A lot of grid-based or network-based problems can also use broadcasting. For instance, if we want to compute the distance from the origin of points on a 10x10 grid, we can do:
x, y = np.arange(5), np.arange(5)[:, None]

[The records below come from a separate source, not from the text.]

theorem witness_PowerAndThermalSamplesComplete :
    (∃ (s : State) (l : List Int) (m : Int),
      l.length = 64 ∧
      m ∈ l ∧
      (∀ x ∈ l, x ≤ m)) ∧
    (∃ (s : State) (c : Nat) (q : Nat) (d : Nat) (b : Nat),
      0 < b) :=
  ⟨⟨ready, List.replicate 63 900 ++ [960], 960, by decide⟩,
   ⟨{ ready with pwr := { ready.pwr with items := [{ domain := 1, cls := .move, cost := 3, dur := 4, arrived := 0, work := .move 0 }] } }, WorkClass.move.index, 0, 1, 1, by decide⟩⟩

theorem witness_ClockCommandsComplete :
    (∃ (s : State) (die : Nat),
      die < 2 ∧
      (s.pwr.csyn die).pending = true) ∧
    (∃ (s : State) (die : Nat) (t0 : Nat),
      die < 2 ∧
      bit (s.reg Reg.pwrDvfs) 31 = true ∧
      s.pwr.belowSince = some t0 ∧
      t0 + 100000 ≤ s.now ∧
      (s.pwr.csyn die).pending = false ∧
      s.fld Reg.pwrDvfs 3 0 < (s.pwr.csyn die).now) ∧
    (∃ (s : State) (die : Nat) (t0 : Nat),
      die < 2 ∧
      bit (s.reg Reg.pwrDvfs) 31 = true ∧
      s.pwr.fullSince = some t0 ∧
      t0 + 1000000 ≤ s.now ∧
      s.pwr.prevGrant < 10 * (s.pwr.prevGrant - s.pwr.prevSpent) ∧
      (s.pwr.csyn die).pending = false ∧
      (s.pwr.csyn die).now < s.fld Reg.pwrDvfs 11 8) ∧
    (∃ (s : State) (w : RegWrite) (die : Nat),
      die < 2 ∧
      s.openTo (Reg.clkCsyn0 + 4 * die) w ∧
      bit (s.reg Reg.pwrDvfs) 31 = false ∧
      s.fld Reg.pwrDvfs 3 0 ≤ bits w.value.toNat 3 0 ∧
      bits w.value.toNat 3 0 ≤ s.fld Reg.pwrDvfs 11 8) ∧
    (∃ (s : State) (o : Int) (r : Int) (m : Int),
      bit (s.reg Reg.clkPtpCfg) 31 = true ∧
      -1000 < o ∧
      o < 1000 ∧
      s.pwr.goodSyncs = 15 ∧
      s.pwr.tOff = none) ∧
    (∃ (s : State),
      bit (s.reg Reg.clkPtpCfg) 31 = true ∧
      s.pwr.holdover = false ∧
      s.pwr.lastSync + 3000000000 ≤ s.now) ∧
    (∃ (s : State),
      s.reg Reg.clkAlarmLo + 2 ^ 32 * s.reg Reg.clkAlarmHi ≠ 0 ∧
      s.reg Reg.clkAlarmLo + 2 ^ 32 * s.reg Reg.clkAlarmHi ≤ s.now) :=
  ⟨⟨{ ready with pwr := { ready.pwr with csyn1 := { now := 10, target := 9, pending := true } } }, 1, by decide⟩,
   ⟨{ ready with regs := ready.regs.set Reg.pwrDvfs 0x80000B06#32, pwr := { ready.pwr with belowSince := some 0 }, now := 100000 }, 1, 0, by decide⟩,
   ⟨{ ready with regs := ready.regs.set Reg.pwrDvfs 0x80000B06#32, pwr := { ready.pwr with fullSince := some 0, prevGrant := 100, prevSpent := 89 }, now := 1000000 }, 0, 0, by decide⟩,
   ⟨ready, pf0 6, 1, by decide⟩,
   ⟨{ ready with regs := ready.regs.set Reg.clkPtpCfg 0x80000300#32, pwr := { ready.pwr with goodSyncs := 15 } }, -999, 2000000, 77, by decide⟩,
   ⟨{ ready with regs := ready.regs.set Reg.clkPtpCfg 0x80000300#32, now := 3000000000 }, by decide⟩,
   ⟨{ ready with regs := ready.regs.set Reg.clkAlarmLo 5#32, now := 5, pwr := { ready.pwr with standby := .standby } }, by decide⟩⟩

theorem witness_EpochAndHistogramRegistersComplete :
    (∃ (s : State) (w : RegWrite),
      s.openTo Reg.pwrEpochCfg w ∧
      50 ≤ bits w.value.toNat 26 16 ∧
      bits w.value.toNat 26 16 ≤ 2000) ∧
    (∃ (s : State) (w : RegWrite) (b : Nat),
      s.openTo Reg.pwrHistSel w ∧
      bit w.value.toNat 30 = true ∧
      b ≤ 15) :=
  ⟨⟨ready, pf0 (2000 * 65536 + 2), by decide⟩,
   ⟨{ ready with pwr := { ready.pwr with samples := 3, hist := [((1, 7, 2, 0, 4), 2)] } }, pf0 0xC0000702, 4, by decide⟩⟩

distance = np.sqrt(x ** 2 + y ** 2)
distance
array([[0. , 1. , 2. , 3. , 4. ],
[1. , 1.41421356, 2.23606798, 3.16227766, 4.12310563],
[2. , 2.23606798, 2.82842712, 3.60555128, 4.47213595],
[3. , 3.16227766, 3.60555128, 4.24264069, 5. ],
[4. , 4.12310563, 4.47213595, 5. , 5.65685425]])
Or in color:
Array shape manipulation¶
Sometimes your arrays don’t have the right shape. Also for this, NumPy has many solutions.
Flattening¶
a = np.array([[1, 2, 3], [4, 5, 6]])
a
array([[1, 2, 3],
[4, 5, 6]])
a.ravel()
array([1, 2, 3, 4, 5, 6])
a.T
array([[1, 4],
[2, 5],
[3, 6]])
a.T.ravel()
array([1, 4, 2, 5, 3, 6])
Higher dimensions: last dimensions ravel out “first”.
Reshaping¶
The inverse operation to flattening:
a = np.array([[1, 2, 3, 4], [5, 6, 7, 8], [9, 10, 11, 12]])
a
array([[ 1, 2, 3, 4],
[ 5, 6, 7, 8],
[ 9, 10, 11, 12]])
a.reshape(6, 2)
array([[ 1, 2],
[ 3, 4],
[ 5, 6],
[ 7, 8],
[ 9, 10],
[11, 12]])
Or,
a.reshape((6, -1)) # unspecified (-1) value is inferred
array([[ 1, 2],
[ 3, 4],
[ 5, 6],
[ 7, 8],
[ 9, 10],
[11, 12]])
Adding a dimension¶
Indexing with the np.newaxis
or None
object allows us to add an axis to an array (you have seen this already above in the broadcasting section):
z = np.array([1, 2, 3])
z
array([1, 2, 3])
z[:, np.newaxis]
array([[1],
[2],
[3]])
z[np.newaxis, :]
array([[1, 2, 3]])
Dimension shuffling¶
a = np.arange(4*3*2).reshape(4, 3, 2)
a
array([[[ 0, 1],
[ 2, 3],
[ 4, 5]],
[[ 6, 7],
[ 8, 9],
[10, 11]],
[[12, 13],
[14, 15],
[16, 17]],
[[18, 19],
[20, 21],
[22, 23]]])
a.shape
(4, 3, 2)
b = a.transpose(1, 2, 0)
b
array([[[ 0, 6, 12, 18],
[ 1, 7, 13, 19]],
[[ 2, 8, 14, 20],
[ 3, 9, 15, 21]],
[[ 4, 10, 16, 22],
[ 5, 11, 17, 23]]])
b.shape
(3, 2, 4)
Resizing¶
Size of an array can be changed with ndarray.resize
:
a = np.arange(4)
a.resize((8,))
a
array([0, 1, 2, 3, 0, 0, 0, 0])
Sorting data¶
Sorting along an axis:
a = np.array([[4, 3, 5], [1, 2, 1]])
b = np.sort(a, axis=1)
b
array([[3, 4, 5],
[1, 1, 2]])
Important: Note that the code above sorts each row separately!
In-place sort:
a.sort(axis=1)
a
array([[3, 4, 5],
[1, 1, 2]])
Sorting with fancy indexing:
a = np.array([4, 3, 1, 2])
j = np.argsort(a)
j
array([2, 3, 1, 0])
a[j]
array([1, 2, 3, 4])
Finding minima and maxima:
a = np.array([4, 3, 1, 2])
j_max = np.argmax(a)
j_min = np.argmin(a)
j_max, j_min
(0, 2)
npy
- NumPy’s own data format¶
NumPy has its own binary format, not portable but with efficient I/O:
data = np.ones((3, 3))
np.save('pop.npy', data)
data3 = np.load('pop.npy')
Summary - What do you need to know to get started?¶
Know how to create arrays :
array
,arange
,ones
,zeros
.Know the shape of the array with
array.shape
, then use slicing to obtain different views of the array:array[::2]
, etc. Adjust the shape of the array usingreshape
or flatten it withravel
.Obtain a subset of the elements of an array and/or modify their values with masks
a[a < 0] = 0
Know miscellaneous operations on arrays, such as finding the mean or max (
array.max()
,array.mean()
).For advanced use: master the indexing with arrays of integers, as well as broadcasting.